**AIM OF THE TASK**
The answer is every line of the records that holds the word "Machine", copied in full.

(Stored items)
-- ==== Sys2Proof/Laws/Wire.lean ====
section
/-! SUPPORT. What the command phase of a transaction and its reply do to a port and to the rest of the state: one lemma for
each shared operation of Machine/Wire.lean. -/
namespace Sys2Proof.Machine

/-! ### Drift tracking touches taps, the trial's taps, drift counts and EDGE alone -/

theorem Port.moveTap_eq (p : Port) (k v : Nat) : p.moveTap k v =
    { p with taps := (p.moveTap k v).taps, trialTaps := (p.moveTap k v).trialTaps } := by
  unfold Port.moveTap
  split <;> rfl

theorem Port.driftMove_eq (p : Port) (k : Fin 8) : p.driftMove k =
    { p with taps := (p.driftMove k).taps, trialTaps := (p.driftMove k).trialTaps, drift := (p.driftMove k).drift, edge := (p.driftMove k).edge } := by
  unfold Port.driftMove
  dsimp only
  repeat' split
  all_goals first | rfl | (rw [Port.moveTap_eq])

theorem Port.driftStep_eq (p : Port) (d : DriftSample) : p.driftStep d =
    { p with taps := (p.driftStep d).taps, trialTaps := (p.driftStep d).trialTaps, drift := (p.driftStep d).drift, edge := (p.driftStep d).edge } := by
  unfold Port.driftStep
  dsimp only
  rw [Port.driftMove_eq]

theorem Port.foldl_driftStep_eq (l : List DriftSample) (p : Port) : l.foldl Port.driftStep p =
    { p with taps := (l.foldl Port.driftStep p).taps, trialTaps := (l.foldl Port.driftStep p).trialTaps, drift := (l.foldl Port.driftStep p).drift,
             edge := (l.foldl Port.driftStep p).edge } := by
  induction l generalizing p with
  | nil => rfl
  | cons d r ih =>
    rw [List.foldl_cons, ih, Port.driftStep_eq]

theorem Port.track_eq (p : Port) (l : List DriftSample) : p.track l =
    { p with taps := (p.track l).taps, trialTaps := (p.track l).trialTaps, drift := (p.track l).drift, edge := (p.track l).edge } := by
  unfold Port.track
  split
  · rfl
  · exact Port.foldl_driftStep_eq l p

/-- A port without drift tracking, or a transaction without samples, keeps all. -/
@[simp] theorem Port.track_nil (p : Port) : p.track [] = p := by
  unfold Port.track
  split <;> rfl

@[simp] theorem Port.track_csLow (p : Port) (l : List DriftSample) : (p.track l).csLow = p.csLow := by
  rw [Port.track_eq]
@[simp] theorem Port.track_waitRise (p : Port) (l : List DriftSample) : (p.track l).waitRise = p.waitRise := by
  rw [Port.track_eq]
@[simp] theorem Port.track_chainFrame (p : Port) (l : List DriftSample) : (p.track l).chainFrame = p.chainFrame := by
  rw [Port.track_eq]
@[simp] theorem Port.track_txOp (p : Port) (l : List DriftSample) : (p.track l).txOp = p.txOp := by
  rw [Port.track_eq]
@[simp] theorem Port.track_atRise (p : Port) (l : List DriftSample) : (p.track l).atRise = p.atRise := by
  rw [Port.track_eq]
@[simp] theorem Port.track_reply (p : Port) (l : List DriftSample) : (p.track l).reply = p.reply := by
  rw [Port.track_eq]
@[simp] theorem Port.track_cycle (p : Port) (l : List DriftSample) : (p.track l).cycle = p.cycle := by
  rw [Port.track_eq]
@[simp] theorem Port.track_cell (p : Port) (l : List DriftSample) : (p.track l).cell = p.cell := by
  rw [Port.track_eq]
@[simp] theorem Port.track_level (p : Port) (l : List DriftSample) : (p.track l).level = p.level := by
  rw [Port.track_eq]
@[simp] theorem Port.track_fetch (p : Port) (l : List DriftSample) : (p.track l).fetch = p.fetch := by
  rw [Port.track_eq]
@[simp] theorem Port.track_hold (p : Port) (l : List DriftSample) : (p.track l).hold = p.hold := by
  rw [Port.track_eq]
@[simp] theorem Port.track_upload (p : Port) (l : List DriftSample) : (p.track l).upload = p.upload := by
  rw [Port.track_eq]
@[simp] theorem Port.track_shifter (p : Port) (l : List DriftSample) : (p.track l).shifter = p.shifter := by
  rw [Port.track_eq]
@[simp] theorem Port.track_frameEdges (p : Port) (l : List DriftSample) : (p.track l).frameEdges = p.frameEdges := by
  rw [Port.track_eq]
@[simp] theorem Port.track_fetchBank (p : Port) (l : List DriftSample) : (p.track l).fetchBank = p.fetchBank := by
  rw [Port.track_eq]
@[simp] theorem Port.track_reading (p : Port) (l : List DriftSample) : (p.track l).reading = p.reading := by
  rw [Port.track_eq]
@[simp] theorem Port.track_guarded (p : Port) (l : List DriftSample) : (p.track l).guarded = p.guarded := by
  rw [Port.track_eq]
@[simp] theorem Port.track_tokens (p : Port) (l : List DriftSample) : (p.track l).tokens = p.tokens := by
  rw [Port.track_eq]
@[simp] theorem Port.track_seenLow (p : Port) (l : List DriftSample) : (p.track l).seenLow = p.seenLow := by
  rw [Port.track_eq]
@[simp] theorem Port.track_mode (p : Port) (l : List DriftSample) : (p.track l).mode = p.mode := by
  rw [Port.track_eq]
@[simp] theorem Port.track_plain (p : Port) (l : List DriftSample) : (p.track l).plain = p.plain := by
  rw [Port.track_eq]
@[simp] theorem Port.track_pol3 (p : Port) (l : List DriftSample) : (p.track l).pol3 = p.pol3 := by
  rw [Port.track_eq]
@[simp] theorem Port.track_waits (p : Port) (l : List DriftSample) : (p.track l).waits = p.waits := by
  rw [Port.track_eq]
@[simp] theorem Port.track_waitsSet (p : Port) (l : List DriftSample) : (p.track l).waitsSet = p.waitsSet := by
  rw [Port.track_eq]
@[simp] theorem Port.track_waitsNow (p : Port) (l : List DriftSample) : (p.track l).waitsNow = p.waitsNow := by
  rw [Port.track_eq]
@[simp] theorem Port.track_holdLimit (p : Port) (l : List DriftSample) : (p.track l).holdLimit = p.holdLimit := by
  rw [Port.track_eq]
@[simp] theorem Port.track_holdLimitSet (p : Port) (l : List DriftSample) : (p.track l).holdLimitSet = p.holdLimitSet := by
  rw [Port.track_eq]
@[simp] theorem Port.track_holdLimitNow (p : Port) (l : List DriftSample) : (p.track l).holdLimitNow = p.holdLimitNow := by
  rw [Port.track_eq]
@[simp] theorem Port.track_len (p : Port) (l : List DriftSample) : (p.track l).len = p.len := by
  rw [Port.track_eq]
@[simp] theorem Port.track_lenSet (p : Port) (l : List DriftSample) : (p.track l).lenSet = p.lenSet := by
  rw [Port.track_eq]
@[simp] theorem Port.track_lenNow (p : Port) (l : List DriftSample) : (p.track l).lenNow = p.lenNow := by
  rw [Port.track_eq]
@[simp] theorem Port.track_period (p : Port) (l : List DriftSample) : (p.track l).period = p.period := by
  rw [Port.track_eq]
@[simp] theorem Port.track_declared (p : Port) (l : List DriftSample) : (p.track l).declared = p.declared := by
  rw [Port.track_eq]
@[simp] theorem Port.track_periodNow (p : Port) (l : List DriftSample) : (p.track l).periodNow = p.periodNow := by
  rw [Port.track_eq]
@[simp] theorem Port.track_declaredNow (p : Port) (l : List DriftSample) : (p.track l).declaredNow = p.declaredNow := by
  rw [Port.track_eq]
@[simp] theorem Port.track_holds (p : Port) (l : List DriftSample) : (p.track l).holds = p.holds := by
  rw [Port.track_eq]
@[simp] theorem Port.track_crcerrs (p : Port) (l : List DriftSample) : (p.track l).crcerrs = p.crcerrs := by
  rw [Port.track_eq]
@[simp] theorem Port.track_modeConflict (p : Port) (l : List DriftSample) : (p.track l).modeConflict = p.modeConflict := by
  rw [Port.track_eq]
@[simp] theorem Port.track_badset (p : Port) (l : List DriftSample) : (p.track l).badset = p.badset := by
  rw [Port.track_eq]
@[simp] theorem Port.track_badop (p : Port) (l : List DriftSample) : (p.track l).badop = p.badop := by
  rw [Port.track_eq]
@[simp] theorem Port.track_holdExpired (p : Port) (l : List DriftSample) : (p.track l).holdExpired = p.holdExpired := by
  rw [Port.track_eq]
@[simp] theorem Port.track_underrun (p : Port) (l : List DriftSample) : (p.track l).underrun = p.underrun := by
  rw [Port.track_eq]
@[simp] theorem Port.track_stones (p : Port) (l : List DriftSample) : (p.track l).stones = p.stones := by
  rw [Port.track_eq]
@[simp] theorem Port.track_result (p : Port) (l : List DriftSample) : (p.track l).result = p.result := by
  rw [Port.track_eq]
@[simp] theorem Port.track_lastop (p : Port) (l : List DriftSample) : (p.track l).lastop = p.lastop := by
  rw [Port.track_eq]
@[simp] theorem Port.track_units (p : Port) (l : List DriftSample) : (p.track l).units = p.units := by
  rw [Port.track_eq]
@[simp] theorem Port.track_armed (p : Port) (l : List DriftSample) : (p.track l).armed = p.armed := by
  rw [Port.track_eq]
@[simp] theorem Port.track_notarmed (p : Port) (l : List DriftSample) : (p.track l).notarmed = p.notarmed := by
  rw [Port.track_eq]
@[simp] theorem Port.track_stopped (p : Port) (l : List DriftSample) : (p.track l).stopped = p.stopped := by
  rw [Port.track_eq]
@[simp] theorem Port.track_eccfail (p : Port) (l : List DriftSample) : (p.track l).eccfail = p.eccfail := by
  rw [Port.track_eq]
@[simp] theorem Port.track_eccfix (p : Port) (l : List DriftSample) : (p.track l).eccfix = p.eccfix := by
  rw [Port.track_eq]
@[simp] theorem Port.track_pktbad (p : Port) (l : List DriftSample) : (p.track l).pktbad = p.pktbad := by
  rw [Port.track_eq]
@[simp] theorem Port.track_mask (p : Port) (l : List DriftSample) : (p.track l).mask = p.mask := by
  rw [Port.track_eq]
@[simp] theorem Port.track_subx (p : Port) (l : List DriftSample) : (p.track l).subx = p.subx := by
  rw [Port.track_eq]
@[simp] theorem Port.track_dflt (p : Port) (l : List DriftSample) : (p.track l).dflt = p.dflt := by
  rw [Port.track_eq]
@[simp] theorem Port.track_silent (p : Port) (l : List DriftSample) : (p.track l).silent = p.silent := by
  rw [Port.track_eq]
@[simp] theorem Port.track_silenceLimit (p : Port) (l : List DriftSample) : (p.track l).silenceLimit = p.silenceLimit := by
  rw [Port.track_eq]
@[simp] theorem Port.track_reverts (p : Port) (l : List DriftSample) : (p.track l).reverts = p.reverts := by
  rw [Port.track_eq]
@[simp] theorem Port.track_chosen (p : Port) (l : List DriftSample) : (p.track l).chosen = p.chosen := by
  rw [Port.track_eq]
@[simp] theorem Port.track_trainResult (p : Port) (l : List DriftSample) : (p.track l).trainResult = p.trainResult := by
  rw [Port.track_eq]
@[simp] theorem Port.track_vqband (p : Port) (l : List DriftSample) : (p.track l).vqband = p.vqband := by
  rw [Port.track_eq]
@[simp] theorem Port.track_trial (p : Port) (l : List DriftSample) : (p.track l).trial = p.trial := by
  rw [Port.track_eq]
@[simp] theorem Port.track_trialMode (p : Port) (l : List DriftSample) : (p.track l).trialMode = p.trialMode := by
  rw [Port.track_eq]
@[simp] theorem Port.track_swept (p : Port) (l : List DriftSample) : (p.track l).swept = p.swept := by
  rw [Port.track_eq]
@[simp] theorem Port.track_override (p : Port) (l : List DriftSample) : (p.track l).override = p.override := by
  rw [Port.track_eq]
@[simp] theorem Port.track_freeze (p : Port) (l : List DriftSample) : (p.track l).freeze = p.freeze := by
  rw [Port.track_eq]
@[simp] theorem Port.track_latches (p : Port) (l : List DriftSample) : (p.track l).latches = p.latches := by
  rw [Port.track_eq]
@[simp] theorem Port.track_rejects (p : Port) (l : List DriftSample) : (p.track l).rejects = p.rejects := by
  rw [Port.track_eq]
@[simp] theorem Port.track_chipid (p : Port) (l : List DriftSample) : (p.track l).chipid = p.chipid := by
  rw [Port.track_eq]
@[simp] theorem Port.track_chainWpx (p : Port) (l : List DriftSample) : (p.track l).chainWpx = p.chainWpx := by
  rw [Port.track_eq]
@[simp] theorem Port.track_lastbad (p : Port) (l : List DriftSample) : (p.track l).lastbad = p.lastbad := by
  rw [Port.track_eq]
@[simp] theorem Port.track_lastok (p : Port) (l : List DriftSample) : (p.track l).lastok = p.lastok := by
  rw [Port.track_eq]
@[simp] theorem Port.track_booten (p : Port) (l : List DriftSample) : (p.track l).booten = p.booten := by
  rw [Port.track_eq]
@[simp] theorem Port.track_chainEn (p : Port) (l : List DriftSample) : (p.track l).chainEn = p.chainEn := by
  rw [Port.track_eq]

/-! ### The command phase -/

@[simp] theorem State.received_port_self (s : State) (tx : Tx) (op : Byte) :
    (s.received tx op).port tx.port =
      { Port.track { s.port tx.port with cycle := tx.waited, cell := none, level := 0xFF, txOp := some op, lastop := op } tx.drift with
        silent := 0 } := by
  simp [State.received]

theorem State.received_port_of_ne (s : State) (tx : Tx) (op : Byte) (q : PortId) (h : q ≠ tx.port) :
    (s.received tx op).port q = s.port q := State.modPort_port_of_ne s tx.port _ q h

theorem State.modPort_modPort (s : State) (p : PortId) (f g : Port → Port) :
    (s.modPort p f).modPort p g = s.modPort p (fun x => g (f x)) := by
  simp [State.modPort, State.port]

/-- A command phase of a known opcode, whose complement is right where it is asked for, goes on. -/
theorem State.commandPhase_good (s : State) (p : PortId) (op : Byte) (compl : Bool) (drift : List DriftSample)
    (hd : ((s.port p).ddr && !compl) = false) (ho : knownOpcode op = true) : s.commandPhase p op compl drift =
      (s.modPort p (fun x => { Port.track { x with txOp := some op, lastop := op } drift with silent := 0 }), true) := by
  simp only [State.commandPhase, hd, ho, Bool.not_true, Bool.false_eq_true, if_false, State.modPort_modPort]

/-- A command that the port listens to passes its command phase. -/
theorem State.begin_listens (s : State) (tx : Tx) (op : Byte) (inTrial : Bool) (h : s.listens tx = true)
    (ho : knownOpcode op = true) : s.begin tx op inTrial = (s.received tx op, true) := by
  simp only [State.listens, Bool.and_eq_true, Bool.not_eq_true', Bool.or_eq_true] at h
  obtain ⟨⟨h1, h2⟩, h3⟩ := h
  have h4 : ((s.port tx.port).ddr && !tx.compl) = false := by
    rcases h3 with h3 | h3 <;> simp [h3]
  have h5 : (((s.modPort tx.port (fun x => { x with cycle := tx.waited, cell := none, level := 0xFF })).port tx.port).ddr
      && !tx.compl) = false := by
    rw [State.modPort_port_self]; exact h4
  simp only [State.begin, h1, h2, State.commandPhase_good _ _ _ _ _ h5 ho, Bool.not_true, Bool.false_eq_true, if_false,
    Bool.false_and, State.modPort_modPort, State.received]

theorem State.inTime_received (s : State) (tx : Tx) (op : Byte) : (s.received tx op).inTime tx = s.inTime tx := by
  simp only [State.inTime, Port.strobed, Port.txMode, State.received_port_self, Port.track_trial, Port.track_trialMode,
    Port.track_mode, Port.track_waitsNow]

/-- A command that is taken runs its body on the received state. -/
theorem State.run2_takes (s : State) (tx : Tx) (op : Byte) (inTrial : Bool) (body : State → State) (h : s.takes tx = true)
    (ho : knownOpcode op = true) : s.run2 tx op inTrial body = body (s.received tx op) := by
  simp only [State.takes, Bool.and_eq_true] at h
  simp [State.run2, State.begin_listens s tx op inTrial h.1 ho, State.inTime_received, h.2]

end Sys2Proof.Machine
end

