/-! ### Machine/Reply.lean -/

@[simp] theorem State.kept_feedMore (p : PortId) (data : List Byte) (feed : Feed) :
    (s.feedMore p data feed).kept = s.kept := by
  unfold State.feedMore
  try dsimp only
  repeat' (first | (simp; done) | (simp [*]; done) | (rename_i h0; simp [Kept.of_pair h0]; done) | split | rfl)
@[simp] theorem State.kept_pickRecord (p : PortId) (peek : Bool) (done : List Nat) :
    (s.pickRecord p peek done).kept = s.kept := by
  unfold State.pickRecord
  try dsimp only
  repeat' (first | (simp; done) | (simp [*]; done) | (rename_i h0; simp [Kept.of_pair h0]; done) | split | rfl)
@[simp] theorem State.kept_pull (p : PortId) :
    (s.pull p).kept = s.kept := by
  unfold State.pull
  try dsimp only
  repeat' (first | (simp; done) | (simp [*]; done) | (rename_i h0; simp [Kept.of_pair h0]; done) | split | rfl)
@[simp] theorem State.kept_partDone (p : PortId) :
    (s.partDone p).kept = s.kept := by
  unfold State.partDone
  try dsimp only
  repeat' (first | (simp; done) | (simp [*]; done) | (rename_i h0; simp [Kept.of_pair h0]; done) | split | rfl)
@[simp] theorem State.kept_emit (p : PortId) :
    (s.emit p).kept = s.kept := by
  unfold State.emit
  try dsimp only
  repeat' (first | (simp; done) | (simp [*]; done) | (rename_i h0; simp [Kept.of_pair h0]; done) | split | rfl)
@[simp] theorem State.kept_fetchLate (p : PortId) :
    (s.fetchLate p).kept = s.kept := by
  unfold State.fetchLate
  try dsimp only
  repeat' (first | (simp; done) | (simp [*]; done) | (rename_i h0; simp [Kept.of_pair h0]; done) | split | rfl)
@[simp] theorem State.kept_fixStatus (p : PortId) :
    (s.fixStatus p).kept = s.kept := by
  unfold State.fixStatus
  try dsimp only
  repeat' (first | (simp; done) | (simp [*]; done) | (rename_i h0; simp [Kept.of_pair h0]; done) | split | rfl)
@[simp] theorem State.kept_drive (p : PortId) :
    (s.drive p).kept = s.kept := by
  unfold State.drive
  try dsimp only
  repeat' (first | (simp; done) | (simp [*]; done) | (rename_i h0; simp [Kept.of_pair h0]; done) | split | rfl)
@[simp] theorem State.kept_clock (p : PortId) (dq0 : Bool) : (s.clock p dq0).kept = s.kept := by
  unfold State.clock
  dsimp only
  split
  · rw [State.kept_modPort _ _ _ rfl rfl]
  split
  · rfl
  split <;> simp

/-! ### Machine/Pace.lean -/

@[simp] theorem State.kept_closeEdge (n : Nat) :
    (s.closeEdge n).kept = s.kept := by
  unfold State.closeEdge
  have h := State.kept_forEach allGals State.wakeGal (fun t g => State.kept_wakeGal t g) s
  rw [← h]; rfl
@[simp] theorem State.kept_recordGuard :
    s.recordGuard.kept = s.kept := by
  unfold State.recordGuard
  split
  · rfl
  · dsimp only
    have h := State.kept_forEach allGals (fun t (g : GalId) => if s.pace.guardGals.getLsbD g.val then t.addTrace tGuard none 0 (BitVec.ofNat 16 g.val) else t) (fun t g => by split <;> simp) s
    rw [← h]; rfl
@[simp] theorem State.kept_portTokensMove :
    s.portTokensMove.kept = s.kept := by
  simp only [State.kept, State.portTokensMove]
  rw [lows_map _ _ (by simp) (by simp)]
@[simp] theorem State.kept_checkReservation :
    s.checkReservation.kept = s.kept := by
  unfold State.checkReservation
  try dsimp only
  repeat' (first | (simp; done) | (simp [*]; done) | (rename_i h0; simp [Kept.of_pair h0]; done) | split | rfl)
@[simp] theorem State.kept_annexEdge (inp : EdgeIn) :
    (s.annexEdge inp).kept = s.kept := by
  unfold State.annexEdge
  try dsimp only
  repeat' (first | (simp; done) | (simp [*]; done) | (rename_i h0; simp [Kept.of_pair h0]; done) | split | rfl)
@[simp] theorem State.kept_heldMeets (p : PortId) :
    (s.heldMeets p).kept = s.kept := by
  unfold State.heldMeets
  try dsimp only
  repeat' (first | (simp; done) | (simp [*]; done) | (rename_i h0; simp [Kept.of_pair h0]; done) | split | rfl)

**ANSWER BOX**
each shared operation of Machine/Wire.lean. -/
namespace Sys2Proof.Machine
end Sys2Proof.Machine
/-! ### Machine/Reply.lean -/
/-! ### Machine/Pace.lean -/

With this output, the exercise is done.